Sunday (Quinq[uagesima]). Well, I have been out to church, and it
is a nice bright mild day. I see that R. Knox translates agape (sorry my typewriter can’t emit Greek letters) by charity, like the Authorized] V[ersion]. I think the R[evised] V[ersion] is more accurate with “love,” according to modern usage; but the old sense of caritas and charity was, after all, just love; “God is all charity,” etc., and it seems a pity to abandon so good and lovely a word and its ancient meaning, just because the meaning has changed a little. I have just been reading that Chap[ter] in Greek, in the little Testament that is one of your most cherished gifts to me. But how many these are! Of all kinds, on all levels. I send you in return Caritas, and this air patter contrived between less agreeable works on the same typewriter.
n Always yours,
R.M.
20, Hinde House, Hinde St., W.1
29th February, 1952 †
Dear Father,
An untyped MS., not because I am ill still, but just feel a little tired, and am lounging in an armchair. I am going out and about now, and to-day a very nice spring day. And yesterday came your nice air letter written on St. Matthias Deferred1 and enclosing your cousin’s September letter, that I read with interest and return. What a life she leads! I do admire it. All that hard work during term, and in the holidays looking after a blind and deaf mother, and, in any intervals, doing research among old papers and writing books for children on music. Admirable.

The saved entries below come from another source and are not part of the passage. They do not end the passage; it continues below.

/-- A release and the acquire that reads it pass on what was written before it (R76, R80). -/
theorem message_passed (x : Execution) (a b : CtxId) (s : Scope) (c d : BitVec 4) (m n : BitVec 16) (p q : Nat)
    (hin : inScope s (.eng a 0) (.eng b 0) = true) (hm : m.getLsbD c.toNat = true) (hn : n.getLsbD d.toNat = true)
    (hx : x.evs = [access a (.plain c) true p, access a (.release s m) true q, access b (.acquire s n) false q,
      access b (.plain d) false p]) (hq : x.src 2 q = some 1) (hp : x.src 3 p = none) : x.allowed = false := by
  have e0 : x.ev 0 = access a (.plain c) true p := by simp [Execution.ev, hx]
  have e1 : x.ev 1 = access a (.release s m) true q := by simp [Execution.ev, hx]
  have e2 : x.ev 2 = access b (.acquire s n) false q := by simp [Execution.ev, hx]
  have e3 : x.ev 3 = access b (.plain d) false p := by simp [Execution.ev, hx]
  have hlen : x.evs.length = 4 := by simp [hx]
  have hself := inScope_self s
  have hobs : ∀ g ∈ [Agent.eng b 0, Agent.eng a 0], inScope s (.eng a 0) g = true ∧ inScope s (.eng b 0) g = true := by
    simp [hin, inScope_comm hin, hself]
  have h01 : x.edge [.eng b 0, .eng a 0] 0 1 = true := by
    refine edge_of_ordered (mem_ordered_of_kinds (s := s) ?_ ?_ ?_) fun g hg => ?_
    · simp [Execution.po, e0, e1, access]
    · simp [Ev.isSq, e0, access]
    · simp [e0, e1, access, ordered_plain_release, meets_class hm]
    · simpa [e0, access] using (hobs g hg).1
  have h12 : x.edge [.eng b 0, .eng a 0] 1 2 = true := by
    have hsync : x.syncs [.eng b 0, .eng a 0] 1 2 = true := by
      simp only [Execution.syncs, e1, e2, access, Kind.rel, Kind.acq, Bool.and_eq_true, List.any_eq_true]
      refine ⟨by simp [hin, inScope_comm hin, hself], q, ?_, ?_, ?_⟩
      · simp [Ev.reads, mem_span]
      · simp [Ev.writes, mem_span]
      · simp [hq]
    simp [Execution.edge, hsync]
  have h23 : x.edge [.eng b 0, .eng a 0] 2 3 = true := by
    refine edge_of_ordered (mem_ordered_of_kinds (s := s) ?_ ?_ ?_) fun g hg => ?_
    · simp [Execution.po, e2, e3, access]
    · simp [Ev.isSq, e2, access]
    · simp [e2, e3, access, ordered_acquire_plain, meets_class hn]
    · simpa [e2, access] using (hobs g hg).2
  have hhb : x.hb [.eng b 0, .eng a 0] 0 3 = true := by
    rw [Execution.hb, hlen]
    exact chain_cons (by omega) h01 (chain_cons (by omega) h12 (chain_of_edge h23 2))
  rw [Bool.eq_false_iff]
  intro hall
  obtain ⟨hs, -, hf, -, -⟩ := allowed_iff.mp hall
  have hold := read_not_missed hf (r := 3) (v := 0) (b := p) (e3 ▸ mem_reads_access b _ p) (by omega) (by omega)
    (by simpa [hp, sourceAgent, e0, e3, access] using hhb)
  rw [hp, before_none hs (e0 ▸ mem_writes_access a _ p)] at hold
  cases hold

/-- Two contexts do not both miss the other's `.sc` store (R85). -/
theorem stores_not_both_missed (x : Execution) (a b : CtxId) (c1 c2 c3 c4 p q : Nat) (h12 : c1 < c2) (h34 : c3 < c4)
    (hx : x.evs = [access a (.wheel c1) true p, access a (.wheel c2) false q, access b (.wheel c3) true q,
      access b (.wheel c4) false p]) (hq : x.src 1 q = none) (hp : x.src 3 p = none) : x.allowed = false := by
  have e0 : x.ev 0 = access a (.wheel c1) true p := by simp [Execution.ev, hx]
  have e1 : x.ev 1 = access a (.wheel c2) false q := by simp [Execution.ev, hx]
  have e2 : x.ev 2 = access b (.wheel c3) true q := by simp [Execution.ev, hx]
  have e3 : x.ev 3 = access b (.wheel c4) false p := by simp [Execution.ev, hx]
  have hlen : x.evs.length = 4 := by simp [hx]
  have hin : ∀ k < x.evs.length, (x.ev k).agent ≠ .outside := by
    intro k hk
    rw [hlen] at hk
    interval_cases k <;> simp [e0, e1, e2, e3, access]
  rw [Bool.eq_false_iff]
  intro hall
  obtain ⟨hs, -⟩ := allowed_iff.mp hall
  obtain ⟨-, -, -, hwheel⟩ := allowed_reads x hall
  rcases Nat.lt_or_ge c1 c4 with h14 | h41
  · have hold := (hwheel 0 3 p c1 c4 (by simp [e0, access]) (by simp [e3, access]) h14 (e3 ▸ mem_reads_access b _ p)).2
      (e0 ▸ mem_writes_access a _ p) hin
    rw [hp, before_none hs (e0 ▸ mem_writes_access a _ p)] at hold
    cases hold
  · have hold := (hwheel 2 1 q c3 c2 (by simp [e2, access]) (by simp [e1, access]) (by omega) (e1 ▸ mem_reads_access a _ q)).2
      (e2 ▸ mem_writes_access b _ q) hin
    rw [hq, before_none hs (e2 ▸ mem_writes_access b _ q)] at hold
    cases hold

/-- A whole plane block is not torn (R43). -/
theorem block_not_torn (x : Execution) (g h : Agent) (k w i j : Nat) (_ : w ∈ [16, 32, 64])
    (hx : x.evs = [blockAccess g true (w * k) w, blockAccess h false (w * k) w]) (hi : i < w) (hj : j < w)
    (hsi : x.src 1 (w * k + i) = some 0) (hsj : x.src 1 (w * k + j) = none) : x.allowed = false := by
  have e0 : x.ev 0 = blockAccess g true (w * k) w := by simp [Execution.ev, hx]
  have e1 : x.ev 1 = blockAccess h false (w * k) w := by simp [Execution.ev, hx]
  have hr : ∀ l < w, w * k + l ∈ (x.ev 1).reads := fun l hl => by simp [e1, Ev.reads, blockAccess, mem_span, hl]
  have hwr : w * k + j ∈ (x.ev 0).writes := by simp [e0, Ev.writes, blockAccess, mem_span, hj]
  have hpos : 0 < w := by omega
  rw [Bool.eq_false_iff]
  intro hall
  obtain ⟨hs, -, -, -, ha⟩ := allowed_iff.mp hall
  have hold := read_not_torn ha (hr i hi) (hr j hj) (e1 ▸ blockAccess_together h false hpos hi hj) hsi
    (e0 ▸ blockAccess_together g true hpos hi hj) hwr
  rw [hsj, before_none hs hwr] at hold
  cases hold

/-- Settles O60: in a sequential execution every order of R86 goes forward, so no condition can fail; each excluded outcome makes a read
miss a write that happens before it, or tears a unit. -/
theorem sequentialExecutionsAreAllowed : Obligations.SequentialExecutionsAreAllowed := by
  unfold Obligations.SequentialExecutionsAreAllowed
  exact ⟨sequentialRunsAreAllowed, allowed_reads, message_passed, stores_not_both_missed, block_not_torn⟩

end Sys2Proof.Proofs


/-! Conversions of byte streams (R42, R242): the elements of a stream, the stream of given elements, and what a conversion makes of one
from the other. -/

namespace Sys2Proof.Proofs
open Sys2Proof.Machine Sys2Proof.Claims

/-! ## Numbers and bytes -/

theorem length_leBytes' (w x : Nat) : (leBytes w x).length = w := by
  rw [leBytes_eq_map, List.length_map, List.length_range]

theorem leNat_leBytes_mod (w x : Nat) : leNat (leBytes w x) = x % 256 ^ w := by
  induction w generalizing x with
  | zero => simp [leBytes, leNat, Nat.mod_one]
  | succ w ih =>
    rw [leBytes, leNat, ih, BitVec.toNat_ofNat, show 2 ^ 8 = 256 from rfl, Nat.pow_succ', Nat.mod_mul]

/-- The `k`-th group of a list of groups of `w`. -/
theorem take_drop_flatMap {α β : Type} {w : Nat} {g : α → List β} (hg : ∀ a, (g a).length = w) (l : List α) {k : Nat} (hk : k < l.length) :
    ((l.flatMap g).drop (w * k)).take w = g l[k] := by
  induction l generalizing k with
  | nil => simp at hk
  | cons a l ih =>
    cases k with
    | zero => simp [hg a]
    | succ k =>
      rw [List.flatMap_cons, Nat.mul_succ, Nat.add_comm, ← List.drop_drop, List.drop_left' (hg a)]
      exact ih (by simpa using hk)

/-- An entry of a group of a list of groups of `w`. -/
theorem getElem?_flatMap {α β : Type} {w : Nat} {g : α → List β} (hg : ∀ a, (g a).length = w) (l : List α) {k i : Nat} (hk : k < l.length)
    (hi : i < w) : (l.flatMap g)[w * k + i]? = (g l[k])[i]? := by
  rw [← take_drop_flatMap hg l hk, List.getElem?_take_of_lt hi, List.getElem?_drop]

theorem length_flatMap_const {α β : Type} {w : Nat} {g : α → List β} (hg : ∀ a, (g a).length = w) (l : List α) :
    (l.flatMap g).length = w * l.length := by
  simp [List.length_flatMap, hg, Nat.mul_comm]

/-- Packed digits as a sum. -/
theorem packed_eq_sum (d : Nat → Nat) (s : Nat) : packed d s = ((List.range s).map fun j => d j * 16 ^ (s - 1 - j)).sum := by
  induction s with
  | zero => rfl
  | succ s ih =>
    have hterm : (List.range s).map (fun j => d j * 16 ^ (s + 1 - 1 - j)) = (List.range s).map fun j => d j * 16 ^ (s - 1 - j) * 16 := by
      refine List.map_congr_left fun j hj => ?_
      have : j < s := List.mem_range.mp hj
      rw [show s + 1 - 1 - j = (s - 1 - j) + 1 by omega, Nat.pow_succ, mul_assoc]
    rw [packed_succ, ih, List.range_succ, List.map_append, List.sum_append, hterm, List.sum_map_mul_right]
    simp

/-- The digits of a number, packed again. -/
theorem packed_digits (p s : Nat) : packed (fun j => p / 16 ^ (s - 1 - j) % 16) s = p % 16 ^ s := by
  induction s generalizing p with
  | zero => simp [packed, Nat.mod_one]
  | succ s ih =>
    have hlead : packed (fun j => p / 16 ^ (s + 1 - 1 - j) % 16) s = packed (fun j => p / 16 / 16 ^ (s - 1 - j) % 16) s := by
      refine packed_congr fun j hj => ?_
      rw [show s + 1 - 1 - j = (s - 1 - j) + 1 by omega, Nat.pow_succ', Nat.div_div_eq_div_mul]
    rw [packed_succ, hlead, ih, Nat.pow_succ', Nat.mod_mul]
    simp
    ring

/-! ## Formats -/

/-- The formats of a conversion: planes, and those of whole bytes (R242). -/
theorem cvtOk_cases {c : Nat} (h : cvtOk c = true) : c < 8 ∨ 8 ≤ c ∧ fmtBits c = 8 * fmtBytes c ∧ 0 < fmtBytes c := by
  have hc : c < 0x13 := by
    simp [cvtOk, fmtIsFloat] at h
    omega
  have hall : ∀ c < 0x13, cvtOk c = true → c < 8 ∨ 8 ≤ c ∧ fmtBits c = 8 * fmtBytes c ∧ 0 < fmtBytes c := by decide
  exact hall c hc h

theorem fmtBits_plane {c : Nat} (h : c < 8) : fmtBits c = 4 * (c % 4 + 1) := by
  interval_cases c <;> rfl

theorem planeStride_pos (n : Nat) : 0 < planeStride n := by
  unfold planeStride
  split_ifs <;> decide

theorem le_planeStride {n : Nat} (h : n ≤ 4) : 16 * n ≤ planeStride n := by
  unfold planeStride
  split_ifs <;> omega

/-! ## The elements of a stream -/

theorem elemDigits_eq_streamElem {c : Nat} (h : c < 8) (bs : List Byte) (k : Nat) : elemDigits bs (fmtPlanes c) k = streamElem c bs k := by
  rw [streamElem, if_pos h]
  refine (packed_eq_sum _ _).trans (congrArg List.sum (List.map_congr_left fun j _ => ?_))
  rw [fmtPlanes, show k % 32 % 2 = k % 2 by omega]

theorem elemsOf_eq {c cnt : Nat} {bs : List Byte} (hc : cvtOk c = true) (hl : bs.length = streamBytes c cnt) (h32 : c < 8 → cnt % 32 = 0) :
    elemsOf c bs = (List.range cnt).map (streamElem c bs) := by
  rcases cvtOk_cases hc with h8 | ⟨h8, -, hpos⟩
  · have hcnt : 32 * (bs.length / planeStride (fmtPlanes c)) = cnt := by
      rw [hl, streamBytes, if_pos h8, fmtPlanes, Nat.mul_div_cancel_left _ (planeStride_pos _)]
      have := h32 h8
      omega
    rw [elemsOf, fmtIsPlane, decide_eq_true h8, if_pos rfl, hcnt]
    exact List.map_congr_left fun k _ => elemDigits_eq_streamElem h8 bs k
  · have hn : ¬ c < 8 := by omega
    rw [elemsOf, fmtIsPlane, decide_eq_false hn, if_neg Bool.false_ne_true, numsOf, hl, streamBytes, if_neg hn,
      Nat.mul_div_cancel_left _ hpos]
    exact List.map_congr_left fun k _ => by rw [streamElem, if_neg hn]

/-! ## The stream of given elements -/

theorem length_blockBytes (base sp np b : Nat) (el : Nat → Nat) : (blockBytes base sp np b el).length = 16 * np :=
  (length_flatMap_const (w := 16) (fun _ => by simp) _).trans (by rw [List.length_range])

theorem length_planeBlock {n : Nat} (hn : n ≤ 4) (el : Nat → Nat) : (planeBlock n el).length = planeStride n := by
  have := le_planeStride hn
  rw [planeBlock, List.length_append, List.length_map, length_blockBytes, List.length_replicate]
  omega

I see the name Castres got into the family—was that from the Lisbon Consul who was George’s godfather?
I must see if any of our Lydia Rose/Babington letters have anything of family interest for her purpose, and will look at them before we meet (I think in April sometime, she said).
Thank you also for letter of 21st, which crossed mine of 19th—both of us congratulating ourselves on the 4th cousinship, which I do like to have. Yes, dear Cousin Hamilton; but, though I do feel consanguine, and am proud to, I could never (as I said before) call you anything but “Father.” Should further research disclose that you are my brother, I should still call you this. I am glad you like it too. I must ask the Conybeares if they ever heard of the two Yaxham and Welborne cousins, through our grandmother; they might remember her mentioning them; she was great on relations and keeping in touch— much better than anyone in the family since her. But what fun all this is, don’t you think?